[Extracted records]
-- ==== Sys2Proof/Laws/Ops.lean ====
section
/-! SUPPORT. One lemma per shared operation that says what it answers and when, and `exec_cases`, which says once what an
instruction can do. Proofs cite these and do not unfold the operations. -/

namespace Sys2Proof.Machine

/-! ### Sequencing of checks -/

theorem except_bind_eq_ok {α β : Type} {x : Except Fault α} {f : α → Except Fault β} {b : β} :
    (x >>= f) = .ok b ↔ ∃ a, x = .ok a ∧ f a = .ok b := by
  cases x <;> simp [bind, Except.bind]

theorem except_bind_eq_error {α β : Type} {x : Except Fault α} {f : α → Except Fault β} {e : Fault} :
    (x >>= f) = .error e ↔ x = .error e ∨ ∃ a, x = .ok a ∧ f a = .error e := by
  cases x <;> simp [bind, Except.bind]

theorem complete_eq_next {s t : State} {x : Except Fault State} :
    complete s x = .next t ↔ x = .ok t ∨ ∃ e, x = .error e ∧ t = raise e s := by
  cases x <;> simp [complete, eq_comm]

/-! ### Integers and the advance of `ip` -/

theorem narrow_eq_ok {cfg : Config} {v w : Int} : narrow cfg v = .ok w ↔ fits cfg.width v = true ∧ w = v := by
  cases h : fits cfg.width v <;> simp [narrow, h, eq_comm]

theorem narrow_eq_error {cfg : Config} {v : Int} {e : Fault} :
    narrow cfg v = .error e ↔ fits cfg.width v = false ∧ e = .overflow := by
  cases h : fits cfg.width v <;> simp [narrow, h, eq_comm]

theorem advance_eq_ok {s : State} {n : Nat} {w : Int} :
    advance s n = .ok w ↔ fits s.cfg.width (s.ip + n) = true ∧ w = s.ip + n := narrow_eq_ok

theorem advance_eq_error {s : State} {n : Nat} {e : Fault} :
    advance s n = .error e ↔ fits s.cfg.width (s.ip + n) = false ∧ e = .overflow := narrow_eq_error

/-! ### The operand resolver -/

theorem memRead_eq_error {m : Memory} {a : Int} {e : Fault} :
    memRead m a = .error e ↔ a < 0 ∧ e = .negativeAddress a := by
  by_cases h : a < 0 <;> simp [memRead, h, eq_comm]

theorem checkDestMode_eq_ok {v : Int} {o : Operand} {u : Unit} :
    checkDestMode v o = .ok u ↔ o.mode ≠ .immediate := by
  cases h : o.mode <;> simp [checkDestMode, h]

theorem checkDestMode_eq_error {v : Int} {o : Operand} {e : Fault} :
    checkDestMode v o = .error e ↔ o.mode = .immediate ∧ e = .addressingError v := by
  cases h : o.mode <;> simp [checkDestMode, h, eq_comm]

theorem checkNonneg_eq_ok {a b : Int} : checkNonneg a = .ok b ↔ 0 ≤ a ∧ b = a := by
  by_cases h : a < 0
  · simp [checkNonneg, h]
  · simp [checkNonneg, h, eq_comm, Int.not_lt.mp h]

theorem checkNonneg_eq_error {a : Int} {e : Fault} : checkNonneg a = .error e ↔ a < 0 ∧ e = .negativeAddress a := by
  by_cases h : a < 0 <;> simp [checkNonneg, h, eq_comm]

/-- A resolved destination is a cell: not Immediate, not negative, and it is the address its mode names (R132). -/
theorem resolveAddress_eq_ok {v : Int} {s : State} {o : Operand} {d : Int} :
    resolveAddress v s o = .ok d ↔
      0 ≤ d ∧ ((o.mode = .address ∧ d = o.lit) ∨
        (o.mode = .relative ∧ d = s.bp + o.lit ∧ fits s.cfg.width d = true)) := by
  cases hm : o.mode
  · simp only [resolveAddress, hm, checkNonneg_eq_ok, reduceCtorEq, false_and, true_and, or_false]
    constructor
    all_goals
      rintro ⟨h, rfl⟩
      exact ⟨h, rfl⟩
  · simp [resolveAddress, hm]
  · simp only [resolveAddress, hm, except_bind_eq_ok, relativeAddress, narrow_eq_ok, checkNonneg_eq_ok, reduceCtorEq,
      false_and, true_and, false_or]
    constructor
    · rintro ⟨a, ⟨hf, rfl⟩, h, rfl⟩
      exact ⟨h, rfl, hf⟩
    · rintro ⟨h, rfl, hf⟩
      exact ⟨_, ⟨hf, rfl⟩, h, rfl⟩

theorem resolveAddress_nonneg {v : Int} {s : State} {o : Operand} {d : Int} (h : resolveAddress v s o = .ok d) : 0 ≤ d :=
  (resolveAddress_eq_ok.mp h).1

/-- The faults of a destination (R132). -/
theorem resolveAddress_eq_error {v : Int} {s : State} {o : Operand} {e : Fault} :
    resolveAddress v s o = .error e ↔
      (o.mode = .immediate ∧ e = .addressingError v) ∨
      (o.mode = .address ∧ o.lit < 0 ∧ e = .negativeAddress o.lit) ∨
      (o.mode = .relative ∧ fits s.cfg.width (s.bp + o.lit) = false ∧ e = .overflow) ∨
      (o.mode = .relative ∧ fits s.cfg.width (s.bp + o.lit) = true ∧ s.bp + o.lit < 0 ∧
        e = .negativeAddress (s.bp + o.lit)) := by
  cases hm : o.mode
  · simp [resolveAddress, hm, checkNonneg_eq_error]
  · simp only [resolveAddress, hm, Except.error.injEq, reduceCtorEq, false_and, true_and, or_false]
    exact eq_comm
  · simp only [resolveAddress, hm, except_bind_eq_error, relativeAddress, narrow_eq_ok, narrow_eq_error,
      checkNonneg_eq_error]
    simp

/-- The faults of a source (R131). -/
theorem resolveValue_eq_error {s : State} {o : Operand} {e : Fault} :
    resolveValue s o = .error e ↔
      (o.mode = .address ∧ o.lit < 0 ∧ e = .negativeAddress o.lit) ∨
      (o.mode = .relative ∧ fits s.cfg.width (s.bp + o.lit) = false ∧ e = .overflow) ∨
      (o.mode = .relative ∧ fits s.cfg.width (s.bp + o.lit) = true ∧ s.bp + o.lit < 0 ∧
        e = .negativeAddress (s.bp + o.lit)) := by
  cases hm : o.mode
  · simp [resolveValue, hm, memRead_eq_error]
  · simp [resolveValue, hm]
  · simp only [resolveValue, hm, except_bind_eq_error, relativeAddress, narrow_eq_ok, narrow_eq_error,
      memRead_eq_error]
    simp

/-- A resolved source is its literal or the content of a cell (R131). -/
theorem resolveValue_ok_cases {s : State} {o : Operand} {x : Int} (h : resolveValue s o = .ok x) :
    x = o.lit ∨ ∃ a, x = readCell s.mem a := by
  unfold resolveValue at h
  split at h
  · exact .inl (by simpa [eq_comm] using h)
  · exact .inr ⟨_, (memRead_eq_ok.mp h).2⟩
  · obtain ⟨a, -, h⟩ := except_bind_eq_ok.mp h
    exact .inr ⟨_, (memRead_eq_ok.mp h).2⟩

theorem checkCapacity_eq_ok {cfg : Config} {a b : Int} :
    checkCapacity cfg a = .ok b ↔ overCapacity cfg a.toNat = false ∧ b = a := by
  cases h : overCapacity cfg a.toNat <;> simp [checkCapacity, h, eq_comm]

theorem checkCapacity_eq_error {cfg : Config} {a : Int} {e : Fault} :
    checkCapacity cfg a = .error e ↔ overCapacity cfg a.toNat = true ∧ e = .outOfMemory a := by
  cases h : overCapacity cfg a.toNat <;> simp [checkCapacity, h, eq_comm]

theorem resolveDest_eq_ok {v : Int} {s : State} {o : Operand} {d : Int} :
    resolveDest v s o = .ok d ↔ resolveAddress v s o = .ok d ∧ overCapacity s.cfg d.toNat = false := by
  unfold resolveDest
  rw [except_bind_eq_ok]
  constructor
  · rintro ⟨a, ha, h⟩
    obtain ⟨hc, rfl⟩ := checkCapacity_eq_ok.mp h
    exact ⟨ha, hc⟩
  · rintro ⟨ha, hc⟩
    exact ⟨d, ha, checkCapacity_eq_ok.mpr ⟨hc, rfl⟩⟩

theorem resolveDest_eq_error {v : Int} {s : State} {o : Operand} {e : Fault} :
    resolveDest v s o = .error e ↔
      resolveAddress v s o = .error e ∨
      ∃ d, resolveAddress v s o = .ok d ∧ overCapacity s.cfg d.toNat = true ∧ e = .outOfMemory d := by
  simp only [resolveDest, except_bind_eq_error, checkCapacity_eq_error]

/-- A write to a resolved destination cannot fail: its checks have been made (R132, R54). -/
theorem memWrite_resolved {v : Int} {s : State} {o : Operand} {d : Int} (h : resolveDest v s o = .ok d) (x : Int) :
    memWrite s.cfg s.mem d x = .ok (storeCell s.cfg s.mem d.toNat x) := by
  obtain ⟨ha, hc⟩ := resolveDest_eq_ok.mp h
  exact memWrite_eq_ok.mpr ⟨resolveAddress_nonneg ha, hc, rfl⟩

/-! ### The shared effects of the instructions -/

/-- What a format F3 kind does when it completes. -/
theorem binaryToCell_eq_ok {op : Int → Int → Except Fault Int} {k : Kind} {o1 o2 o3 : Operand} {s t : State} :
    binaryToCell op k o1 o2 o3 s = .ok t ↔
      ∃ a b d v, resolveValue s o1 = .ok a ∧ resolveValue s o2 = .ok b ∧
        resolveAddress (encodeOpcode ⟨k, o1.mode, o2.mode, o3.mode⟩) s o3 = .ok d ∧
        overCapacity s.cfg d.toNat = false ∧ op a b = .ok v ∧ fits s.cfg.width (s.ip + 4) = true ∧
        t = (s.setMem (storeCell s.cfg s.mem d.toNat v)).setIp (s.ip + 4) := by
  simp only [binaryToCell, except_bind_eq_ok, checkDestMode_eq_ok, advance_eq_ok, pure, Except.pure]
  constructor
  · rintro ⟨-, -, a, ha, b, hb, d, hd, v, hv, n, ⟨hf, rfl⟩, m, hm, ht⟩
    rw [memWrite_resolved hd] at hm
    cases hm
    cases ht
    obtain ⟨hd, hc⟩ := resolveDest_eq_ok.mp hd
    exact ⟨a, b, d, v, ha, hb, hd, hc, hv, hf, rfl⟩
  · rintro ⟨a, b, d, v, ha, hb, hd, hc, hv, hf, rfl⟩
    have hd' := resolveDest_eq_ok.mpr ⟨hd, hc⟩
    refine ⟨(), ?_, a, ha, b, hb, d, hd', v, hv, _, ⟨hf, rfl⟩, _, memWrite_resolved hd' v, rfl⟩
    rcases resolveAddress_eq_ok.mp hd with ⟨-, ⟨h, -⟩ | ⟨h, -⟩⟩ <;> simp [h]

/-- How a format F3 kind faults, its checks in order (R228). -/
theorem binaryToCell_eq_error {op : Int → Int → Except Fault Int} {k : Kind} {o1 o2 o3 : Operand} {s : State}
    {e : Fault} :
    binaryToCell op k o1 o2 o3 s = .error e ↔
      (o3.mode = .immediate ∧ e = .addressingError (encodeOpcode ⟨k, o1.mode, o2.mode, o3.mode⟩)) ∨
      (o3.mode ≠ .immediate ∧
        (resolveValue s o1 = .error e ∨ ∃ a, resolveValue s o1 = .ok a ∧
          (resolveValue s o2 = .error e ∨ ∃ b, resolveValue s o2 = .ok b ∧
            (resolveDest (encodeOpcode ⟨k, o1.mode, o2.mode, o3.mode⟩) s o3 = .error e ∨
              ∃ d, resolveDest (encodeOpcode ⟨k, o1.mode, o2.mode, o3.mode⟩) s o3 = .ok d ∧
              (op a b = .error e ∨ ∃ v, op a b = .ok v ∧
                (fits s.cfg.width (s.ip + 4) = false ∧ e = .overflow)))))) := by
  simp only [binaryToCell, except_bind_eq_error, checkDestMode_eq_ok, checkDestMode_eq_error, advance_eq_ok,
    advance_eq_error, pure, Except.pure, Nat.cast_ofNat]
  constructor
  · rintro (h | ⟨-, hm, h | ⟨a, ha, h | ⟨b, hb, h | ⟨d, hd, h | ⟨v, hv, h | ⟨n, -, h | ⟨m, -, h⟩⟩⟩⟩⟩⟩⟩)
    · exact .inl h
    · exact .inr ⟨hm, .inl h⟩
    · exact .inr ⟨hm, .inr ⟨a, ha, .inl h⟩⟩
    · exact .inr ⟨hm, .inr ⟨a, ha, .inr ⟨b, hb, .inl h⟩⟩⟩
    · exact .inr ⟨hm, .inr ⟨a, ha, .inr ⟨b, hb, .inr ⟨d, hd, .inl h⟩⟩⟩⟩
    · exact .inr ⟨hm, .inr ⟨a, ha, .inr ⟨b, hb, .inr ⟨d, hd, .inr ⟨v, hv, h⟩⟩⟩⟩⟩
    · rw [memWrite_resolved hd] at h
      cases h
    · cases h
  · rintro (h | ⟨hm, h | ⟨a, ha, h | ⟨b, hb, h | ⟨d, hd, h | ⟨v, hv, h⟩⟩⟩⟩⟩)
    · exact .inl h
    · exact .inr ⟨(), hm, .inl h⟩
    · exact .inr ⟨(), hm, .inr ⟨a, ha, .inl h⟩⟩
    · exact .inr ⟨(), hm, .inr ⟨a, ha, .inr ⟨b, hb, .inl h⟩⟩⟩
    · exact .inr ⟨(), hm, .inr ⟨a, ha, .inr ⟨b, hb, .inr ⟨d, hd, .inl h⟩⟩⟩⟩
    · exact .inr ⟨(), hm, .inr ⟨a, ha, .inr ⟨b, hb, .inr ⟨d, hd, .inr ⟨v, hv, .inl h⟩⟩⟩⟩⟩

/-- What IN settles before the channel. -/
theorem inputTarget_eq_ok {v : Int} {o1 : Operand} {s : State} {d n : Int} :
    inputTarget v o1 s = .ok (d, n) ↔
      resolveAddress v s o1 = .ok d ∧ overCapacity s.cfg d.toNat = false ∧
      fits s.cfg.width (s.ip + 2) = true ∧ n = s.ip + 2 := by
  simp only [inputTarget, except_bind_eq_ok, checkDestMode_eq_ok, resolveDest_eq_ok, advance_eq_ok, pure, Except.pure,
    Except.ok.injEq, Prod.mk.injEq]
  constructor
  · rintro ⟨-, -, d', ⟨hd, hc⟩, n', ⟨hf, rfl⟩, rfl, rfl⟩
    exact ⟨hd, hc, hf, rfl⟩
  · rintro ⟨hd, hc, hf, rfl⟩
    refine ⟨(), ?_, d, ⟨hd, hc⟩, _, ⟨hf, rfl⟩, rfl, rfl⟩
    rcases resolveAddress_eq_ok.mp hd with ⟨-, ⟨h, -⟩ | ⟨h, -⟩⟩ <;> simp [h]

theorem inputTarget_eq_error {v : Int} {o1 : Operand} {s : State} {e : Fault} :
    inputTarget v o1 s = .error e ↔
      resolveAddress v s o1 = .error e ∨
      ∃ d, resolveAddress v s o1 = .ok d ∧
        ((overCapacity s.cfg d.toNat = true ∧ e = .outOfMemory d) ∨
          (overCapacity s.cfg d.toNat = false ∧ fits s.cfg.width (s.ip + 2) = false ∧ e = .overflow)) := by
  simp only [inputTarget, except_bind_eq_error, checkDestMode_eq_ok, checkDestMode_eq_error, resolveDest_eq_ok,
    resolveDest_eq_error, advance_eq_ok, advance_eq_error, pure, Except.pure, reduceCtorEq, and_false, exists_false,
    or_false]
  constructor
  · rintro (⟨hm, he⟩ | ⟨-, -, (h | ⟨d, hd, hc, he⟩) | ⟨d, ⟨hd, hc⟩, hf, he⟩⟩)
    · exact .inl (resolveAddress_eq_error.mpr (.inl ⟨hm, he⟩))
    · exact .inl h
    · exact .inr ⟨d, hd, .inl ⟨hc, he⟩⟩
    · exact .inr ⟨d, hd, .inr ⟨hc, hf, he⟩⟩
  · intro h
    by_cases hm : o1.mode = .immediate
    · refine .inl ⟨hm, ?_⟩
      rcases h with h | ⟨d, hd, -⟩
      · simpa [resolveAddress, hm, eq_comm] using h
      · simp [resolveAddress, hm] at hd
    · refine .inr ⟨(), hm, ?_⟩
      rcases h with h | ⟨d, hd, ⟨hc, he⟩ | ⟨hc, hf, he⟩⟩
      · exact .inl (.inl h)
      · exact .inl (.inr ⟨d, hd, hc, he⟩)
      · exact .inr ⟨d, ⟨hd, hc⟩, hf, he⟩

/-- What OUT settles before it offers. -/
theorem outputOffer_eq_ok {o1 : Operand} {s : State} {x n : Int} :
    outputOffer o1 s = .ok (x, n) ↔
      resolveValue s o1 = .ok x ∧ fits s.cfg.width (s.ip + 2) = true ∧ n = s.ip + 2 := by
  simp only [outputOffer, except_bind_eq_ok, advance_eq_ok, pure, Except.pure, Except.ok.injEq, Prod.mk.injEq]
  constructor
  · rintro ⟨x', hx, n', ⟨hf, rfl⟩, rfl, rfl⟩
    exact ⟨hx, hf, rfl⟩
  · rintro ⟨hx, hf, rfl⟩
    exact ⟨x, hx, _, ⟨hf, rfl⟩, rfl, rfl⟩

theorem outputOffer_eq_error {o1 : Operand} {s : State} {e : Fault} :
    outputOffer o1 s = .error e ↔
      resolveValue s o1 = .error e ∨
      ∃ x, resolveValue s o1 = .ok x ∧ fits s.cfg.width (s.ip + 2) = false ∧ e = .overflow := by
  simp only [outputOffer, except_bind_eq_error, advance_eq_error, pure, Except.pure, reduceCtorEq, and_false,
    exists_false, or_false, Nat.cast_ofNat]

/-- The sink's next answer is the head of the given ones, or its standing answer (log 5). -/
theorem nextAnswer_eq_some {s : State} {a : SinkAnswer} {rest : List SinkAnswer} :
    nextAnswer s = some (a, rest) ↔
      s.sinkQ = a :: rest ∨ (s.sinkQ = [] ∧ s.sinkRest = some a ∧ rest = []) := by
  unfold nextAnswer
  split
  · simp_all
  · split <;> simp_all [eq_comm]

theorem fallThrough_eq_ok {s t : State} :
    fallThrough s = .ok t ↔ fits s.cfg.width (s.ip + 3) = true ∧ t = s.setIp (s.ip + 3) := by
  simp only [fallThrough, except_bind_eq_ok, advance_eq_ok, pure, Except.pure, Except.ok.injEq]
  constructor
  · rintro ⟨n, ⟨hf, rfl⟩, rfl⟩
    exact ⟨hf, rfl⟩
  · rintro ⟨hf, rfl⟩
    exact ⟨_, ⟨hf, rfl⟩, rfl⟩

theorem fallThrough_eq_error {s : State} {e : Fault} :
    fallThrough s = .error e ↔ fits s.cfg.width (s.ip + 3) = false ∧ e = .overflow := by
  simp only [fallThrough, except_bind_eq_error, advance_eq_error, pure, Except.pure, reduceCtorEq, and_false,
    exists_false, or_false, Nat.cast_ofNat]

/-- What a jump does when it completes: it stores a value of `ip` (R190, R191). -/
theorem jump_ok {cond : Int → Bool} {o1 o2 : Operand} {s t : State} (h : jump cond o1 o2 s = .ok t) :
    ∃ c, resolveValue s o1 = .ok c ∧
      ((cond c = true ∧ ∃ n, resolveValue s o2 = .ok n ∧ t = s.setIp n) ∨
        (cond c = false ∧ fits s.cfg.width (s.ip + 3) = true ∧ t = s.setIp (s.ip + 3))) := by
  obtain ⟨c, hc, h⟩ := except_bind_eq_ok.mp h
  refine ⟨c, hc, ?_⟩
  split at h
  · next hl => exact .inr ⟨by simp_all, fallThrough_eq_ok.mp h⟩
  · obtain ⟨n, hn, h⟩ := except_bind_eq_ok.mp h
    split at h
    · next ht => exact .inl ⟨ht, n, hn, by simpa [pure, Except.pure, eq_comm] using h⟩
    · next ht => exact .inr ⟨by simpa using ht, fallThrough_eq_ok.mp h⟩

▶ [INSTRUCTIONS FOR THE TASK]:
Nothing but a number belongs in the answer, namely how many lines above include "when".

▶ [WRITTEN SOLUTION]:
3